Jose Arvizu isn’t Your Average Tough Guy Tattooer


Jose Arvizu – better known by his Instagram handle and nickname, SpaceHustle – isn’t trying to be one of the dozens of gangster and tough guy tattoo artists that fill the shops of OC (and everywhere else). He’s just a kid from a Catholic family in Santa Ana who found a way to get his artwork to the world.

Some years ago, Arvizu was living what most would consider to be a normal life for an early twentysomething. With a stable job to pay his bills while getting his degree, all signs pointed toward a successful career path for the young man. But after dealing with the school/work grind for so long, Arvizu had a realization.

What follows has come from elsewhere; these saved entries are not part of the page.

-- ==== Sys2Proof/Laws/BlockWrite.lean ====
section
/-!
SUPPORT. What each operation of Machine/BlockWrite.lean may change (`_changes`), and that those which write a memory keep its
canonical form (`_wf`).
-/

namespace Sys2Proof.Machine

theorem State.writeCause_changes (s : State) (r : Reg) (w : Word) (guards : List Nat) (records : List Reg) :
    Changes [.regs] s (State.writeCause s r w guards records) := by
  unfold State.writeCause
  extract_lets a0
  have h1 : Changes [.regs] s a0 := by
    unfold a0
    refine Changes.step ?_ (State.writeReg_changes ..) (by decide)
    exact Changes.refl _ _
  clear_value a0
  refine Changes.ite ?_ ?_
  · assumption
  · refine Changes.foldl ?_ (fun u0 x1 => ?_)
    · assumption
    · refine Changes.step ?_ (State.setReg_changes ..) (by decide)
      exact Changes.refl _ _

theorem State.writePortCause_changes (s : State) (n : Nat) (w : Word) :
    Changes [.regs] s (State.writePortCause s n w) := by
  unfold State.writePortCause
  refine Changes.step ?_ (State.writeCause_changes ..) (by decide)
  exact Changes.refl _ _

theorem State.writeSdCause_changes (s : State) (n : Nat) (w : Word) :
    Changes [.regs] s (State.writeSdCause s n w) := by
  unfold State.writeSdCause
  refine Changes.step ?_ (State.writeCause_changes ..) (by decide)
  exact Changes.refl _ _

theorem State.writeMemcause_changes (s : State) (n : Nat) (w : Word) :
    Changes [.regs] s (State.writeMemcause s n w) := by
  unfold State.writeMemcause
  refine Changes.step ?_ (State.writeCause_changes ..) (by decide)
  exact Changes.refl _ _

theorem State.writeSemcause_changes (s : State) (n : Nat) (w : Word) :
    Changes [.regs] s (State.writeSemcause s n w) := by
  unfold State.writeSemcause
  refine Changes.step ?_ (State.writeCause_changes ..) (by decide)
  exact Changes.refl _ _

theorem State.writeCollcause_changes (s : State) (n : Nat) (w : Word) :
    Changes [.regs] s (State.writeCollcause s n w) := by
  unfold State.writeCollcause
  refine Changes.step ?_ (State.writeCause_changes ..) (by decide)
  exact Changes.refl _ _

theorem State.writeCoreCause_changes (s : State) (u : Nat) (w : Word) :
    Changes [.regs] s (State.writeCoreCause s u w) := by
  unfold State.writeCoreCause
  refine Changes.step ?_ (State.writeCause_changes ..) (by decide)
  exact Changes.refl _ _

theorem State.writeTimeCause_changes (s : State) (w : Word) :
    Changes [.regs] s (State.writeTimeCause s w) := by
  unfold State.writeTimeCause
  refine Changes.step ?_ (State.writeCause_changes ..) (by decide)
  exact Changes.refl _ _

theorem State.writeDspCause_changes (s : State) (w : Word) :
    Changes [.regs] s (State.writeDspCause s w) := by
  unfold State.writeDspCause
  refine Changes.step ?_ (State.writeCause_changes ..) (by decide)
  exact Changes.refl _ _

theorem State.writeXbarCause_changes (s : State) (w : Word) :
    Changes [.regs] s (State.writeXbarCause s w) := by
  unfold State.writeXbarCause
  refine Changes.step ?_ (State.writeCause_changes ..) (by decide)
  exact Changes.refl _ _

theorem State.storeAt_changes (s : State) (r : Option Reg) (w : Word) :
    Changes [.regs] s (State.storeAt s r w) := by
  unfold State.storeAt
  split
  · refine Changes.step ?_ (State.writeReg_changes ..) (by decide)
    exact Changes.refl _ _
  · exact Changes.refl _ _

theorem State.writeXbarWin_changes (s : State) (o : Nat) (w : Word) :
    Changes [.regs, .xbar, .links, .egress, .shpT, .circT, .freeCtr] s (State.writeXbarWin s o w) := by
  unfold State.writeXbarWin
  refine Changes.ite ?_ ?_
  · refine Changes.step ?_ (State.writeXbarCtl_changes ..) (by decide)
    exact Changes.refl _ _
  · refine Changes.ite ?_ ?_
    · refine Changes.step ?_ (State.writeCpmin_changes ..) (by decide)
      exact Changes.refl _ _
    · refine Changes.ite ?_ ?_
      · refine Changes.step ?_ (State.writeXbarCause_changes ..) (by decide)
        exact Changes.refl _ _
      · refine Changes.ite ?_ ?_
        · refine Changes.step ?_ (State.writeOutctl_changes ..) (by decide)
          exact Changes.refl _ _
        · refine Changes.ite ?_ ?_
          · refine Changes.step ?_ (State.writeMcg_changes ..) (by decide)
            exact Changes.refl _ _
          · refine Changes.step ?_ (State.storeAt_changes ..) (by decide)
            exact Changes.refl _ _

theorem State.writeBpmWin_changes (s : State) (o : Nat) (w : Word) :
    Changes [.regs, .poolUsed, .freeCtr] s (State.writeBpmWin s o w) := by
  unfold State.writeBpmWin
  refine Changes.ite ?_ ?_
  · refine Changes.step ?_ (State.writeBpmCtl_changes ..) (by decide)
    exact Changes.refl _ _
  · refine Changes.ite ?_ ?_
    · refine Changes.step ?_ (State.writeBpmReq_changes ..) (by decide)
      exact Changes.refl _ _
    · split
      · exact Changes.refl _ _
      · refine Changes.ite ?_ ?_
        · refine Changes.step ?_ (State.writePoolReg_changes ..) (by decide)
          exact Changes.refl _ _
        · refine Changes.step ?_ (State.writeReg_changes ..) (by decide)
          exact Changes.refl _ _

theorem State.writeTimeCtl_changes (s : State) (w : Word) :
    Changes [.regs, .time] s (State.writeTimeCtl s w) := by
  unfold State.writeTimeCtl
  extract_lets a0 a1 a2 a3
  clear_value a0
  have h4 : Changes [.regs, .time] s a1 := by
    unfold a1
    refine Changes.step ?_ (State.writeReg_changes ..) (by decide)
    exact Changes.refl _ _
  clear_value a1
  clear_value a2
  have h5 : Changes [.regs, .time] s a3 := by
    unfold a3
    refine Changes.ite ?_ ?_
    · refine Changes.step ?_ (State.setTime_changes ..) (by decide)
      assumption
    · assumption
  clear_value a3
  refine Changes.ite ?_ ?_
  · refine Changes.step ?_ (State.enterHoldover_changes ..) (by decide)
    assumption
  · assumption

theorem State.writeTimeWin_changes (s : State) (o : Nat) (w : Word) :
    Changes [.regs, .links, .time, .shutters] s (State.writeTimeWin s o w) := by
  unfold State.writeTimeWin
  refine Changes.ite ?_ ?_
  · refine Changes.step ?_ (State.writeTimeCtl_changes ..) (by decide)
    exact Changes.refl _ _
  · refine Changes.ite ?_ ?_
    · refine Changes.step ?_ (State.writeTimeCmd_changes ..) (by decide)
      exact Changes.refl _ _
    · refine Changes.ite ?_ ?_
      · refine Changes.step ?_ (State.writeTimeCause_changes ..) (by decide)
        exact Changes.refl _ _
      · refine Changes.ite ?_ ?_
        · extract_lets a0 a1
          clear_value a0
          clear_value a1
          refine Changes.ite ?_ ?_
          · refine Changes.step ?_ (State.writeShutCfg_changes ..) (by decide)
            exact Changes.refl _ _
          · split
            · refine Changes.ite ?_ ?_
              · refine Changes.step ?_ (State.writeReg_changes ..) (by decide)
                exact Changes.refl _ _
              · refine Changes.step ?_ (State.writeShutReg_changes ..) (by decide)
                exact Changes.refl _ _
            · exact Changes.refl _ _
        · refine Changes.step ?_ (State.storeAt_changes ..) (by decide)
          exact Changes.refl _ _

theorem State.writePortWin_changes (s : State) (n : Nat) (o : Nat) (w : Word) :
    Changes [.regs, .xbar, .links, .egress, .eths, .hist, .poolUsed, .time, .shutters, .active, .shadow, .dsp,
        .freeCtr] s (State.writePortWin s n o w) := by
  unfold State.writePortWin
  refine Changes.ite ?_ ?_
  · refine Changes.step ?_ (State.writeSlotcfg_changes ..) (by decide)
    exact Changes.refl _ _
  · refine Changes.ite ?_ ?_
    · refine Changes.step ?_ (State.writePortCause_changes ..) (by decide)
      exact Changes.refl _ _
    · refine Changes.ite ?_ ?_
      · refine Changes.step ?_ (State.writeReg_changes ..) (by decide)
        exact Changes.refl _ _
      · refine Changes.ite ?_ ?_
        · refine Changes.step ?_ (State.writeReg_changes ..) (by decide)
          exact Changes.refl _ _
        · refine Changes.ite ?_ ?_
          · refine Changes.step ?_ (State.writeReg_changes ..) (by decide)
            exact Changes.refl _ _
          · refine Changes.ite ?_ ?_
            · refine Changes.step ?_ (State.writeTblcmd_changes ..) (by decide)
              exact Changes.refl _ _
            · refine Changes.ite ?_ ?_
              · extract_lets a0
                clear_value a0
                refine Changes.step ?_ (State.watchLink_changes ..) (by decide)
                refine Changes.step ?_ (State.writePortCfg_changes ..) (by decide)
                exact Changes.refl _ _
              · refine Changes.ite ?_ ?_
                · refine Changes.step ?_ (State.writeEthCtl_changes ..) (by decide)
                  exact Changes.refl _ _
                · refine Changes.ite ?_ ?_
                  · refine Changes.step ?_ (State.writeHistsel_changes ..) (by decide)
                    exact Changes.refl _ _
                  · refine Changes.ite ?_ ?_
                    · refine Changes.step ?_ (State.writeHistclr_changes ..) (by decide)
                      exact Changes.refl _ _
                    · refine Changes.step ?_ (State.storeAt_changes ..) (by decide)
                      exact Changes.refl _ _

theorem State.writeSdWin_changes (s : State) (n : Nat) (o : Nat) (w : Word) :
    Changes [.regs, .cnt, .busData, .ctxMem, .prog, .progValid, .ue, .attach, .msgs, .commits, .ctxs, .accepted, .nextId,
        .freeCtr] s (State.writeSdWin s n o w) := by
  unfold State.writeSdWin
  refine Changes.ite ?_ ?_
  · refine Changes.step ?_ (State.writeSdCause_changes ..) (by decide)
    exact Changes.refl _ _
  · refine Changes.ite ?_ ?_
    · refine Changes.step ?_ (State.writeSdJobcmd_changes ..) (by decide)
      exact Changes.refl _ _
    · refine Changes.ite ?_ ?_
      · refine Changes.step ?_ (State.writeProgcmd_changes ..) (by decide)
        exact Changes.refl _ _
      · refine Changes.ite ?_ ?_
        · refine Changes.step ?_ (State.accessCmdata_changes ..) (by decide)
          exact Changes.refl _ _
        · refine Changes.step ?_ (State.storeAt_changes ..) (by decide)
          exact Changes.refl _ _

theorem State.writeCoreWin_changes (s : State) (u : Nat) (p : Nat) (r : Option Reg) (w : Word) :
    Changes [.regs, .cnt, .ls, .acc, .accFlags, .accBank1, .ue, .cores, .poolUsed, .dsp] s
        (State.writeCoreWin s u p r w) := by
  unfold State.writeCoreWin
  refine Changes.ite ?_ ?_
  · refine Changes.step ?_ (State.writeStart_changes ..) (by decide)
    exact Changes.refl _ _
  · refine Changes.ite ?_ ?_
    · refine Changes.step ?_ (State.writeCoreCmd_changes ..) (by decide)
      exact Changes.refl _ _
    · refine Changes.ite ?_ ?_
      · refine Changes.step ?_ (State.writeCoreCause_changes ..) (by decide)
        exact Changes.refl _ _
      · refine Changes.step ?_ (State.storeAt_changes ..) (by decide)
        exact Changes.refl _ _

theorem State.writeTdWin_changes (s : State) (n : Nat) (o : Nat) (w : Word) :
    Changes [.regs, .cnt, .dpa, .ls, .acc, .accFlags, .accBank1, .sems, .ue, .attach, .msgs, .cores, .colls, .owed,
        .fetches, .wbs, .atuBusy, .poolUsed, .dsp, .nextId] s (State.writeTdWin s n o w) := by
  unfold State.writeTdWin
  refine Changes.ite ?_ ?_
  · refine Changes.step ?_ (State.writeMemcause_changes ..) (by decide)
    exact Changes.refl _ _
  · refine Changes.ite ?_ ?_
    · refine Changes.step ?_ (State.writeAtuInv_changes ..) (by decide)
      exact Changes.refl _ _
    · refine Changes.ite ?_ ?_
      · refine Changes.step ?_ (State.writePgcmd_changes ..) (by decide)
        exact Changes.refl _ _
      · refine Changes.ite ?_ ?_
        · refine Changes.step ?_ (State.storeAt_changes ..) (by decide)
          exact Changes.refl _ _
        · refine Changes.ite ?_ ?_
          · refine Changes.step ?_ (State.writeCoreWin_changes ..) (by decide)
            exact Changes.refl _ _
          · refine Changes.ite ?_ ?_
            · refine Changes.step ?_ (State.writeCollcause_changes ..) (by decide)
              exact Changes.refl _ _
            · refine Changes.ite ?_ ?_
              · refine Changes.step ?_ (State.writeColljobcmd_changes ..) (by decide)
                exact Changes.refl _ _
              · refine Changes.ite ?_ ?_
                · extract_lets a0
                  clear_value a0
                  refine Changes.step ?_ (State.clearSticky_changes ..) (by decide)
                  refine Changes.step ?_ (State.writeReg_changes ..) (by decide)
                  exact Changes.refl _ _
                · refine Changes.ite ?_ ?_
                  · extract_lets a1
                    clear_value a1
                    refine Changes.step ?_ (State.clearSticky_changes ..) (by decide)
                    refine Changes.step ?_ (State.writeReg_changes ..) (by decide)
                    exact Changes.refl _ _
                  · refine Changes.ite ?_ ?_
                    · refine Changes.step ?_ (State.writeSemcause_changes ..) (by decide)
                      exact Changes.refl _ _
                    · refine Changes.ite ?_ ?_
                      · refine Changes.step ?_ (State.writeSemdata_changes ..) (by decide)
                        exact Changes.refl _ _
                      · refine Changes.step ?_ (State.storeAt_changes ..) (by decide)
                        exact Changes.refl _ _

“I was going to school and working a 9-to-5, and something inside of me was just like ‘You can’t do this forever,’” Arvizu says. “I knew that I had to follow my instincts. I’d just finished watching David Choe’s documentary Dirty Hands, and he’s just super-free in that movie.”

That’s when Arvizu decided to go around to nearly every tattoo shop he could think of – or find online – and ask for an apprenticeship. He already had the art skills; all Arvizu needed was someone to show him how to transfer his sketches into permanent ink on skin.

Unfortunately, just about every shop turned him down. Without any existing connections in the tattoo world beyond his “gangster-ass tattooed” inked-up uncles, Arvizu got denied by every reputable shop in OC for one reason or another.

“As a last ditch effort, I went to this kind of cholo shop in Stanton,” Arvizu says. “They were like ‘I don’t know, man. I don’t know if you’ve got it in you, but we’ll give you a shot.’”

At first, Arvizu was forced to do all of the usual grunt work that comes with an apprenticeship—cleaning, setting up and tearing down stations, and other chores that have little to do with tattooing. Eventually, an artist known as Machete Gator began working at the shop and took Arvizu under his wing. Shortly thereafter, Arvizu stopped being the shop’s general errand boy to apprentice under Gator directly.

“It was like a synergy that we developed within each other,” Arvizu says of Gator. “Everything I’ve done, I owe it to him. He showed me the technical side of tattooing and helped me with his drawings. It was what I needed to get started.”

Four years later, Arvizu’s style of tattooing is unmistakable compared to the rest of the art going on in OC. The young tattooer keeps the bold lines and bright colors of neotraditional tattooing, but he also adds in a level of detail and an cartoony flair to each piece. In other words, if you need someone to do a creative Pokemon or Simpsons tattoo, he’s your dude—when he’s not only tattooing in black ink, that is.

“Tattooing is just an expression of you,” Arvizu says. “They don’t have to have meaning, and they can be whatever you want them to be. I went through a pretty bad breakup a little while ago, and I only felt like doing blackwork for weeks. I thought I might never tattoo in color again, and luckily I have clients who let me do that. Like if they had a color tattoo booked, I would just move it to another day until I felt like doing that again.”

But while Arvizu’s unique style has given him an extremely loyal clientele, it’s also put him in a bit of a strange spot in OC’s tattooing scene. While many tattooers tend to hang out with artists who do similar styles of work, Arvizu’s crowd is pretty limited. The self-described “super-awkward” tattooer may not have dozens of other artists to share tips and tricks of his style with, but he’s found a home at Shipwrecked Ink Tattoo Studio in Sunset Beach. With the Riip Beer Company’s brewery just across PCH and the sandy beach a block behind the shop, things could certainly be a lot worse for Arvizu.

“I can’t complain, dude,” Arvizu says of Shipwrecked’s location. “We have a brewery across the street and the ocean on the other side, so I can just go catch some waves or grab a beer if someone cancels on me.”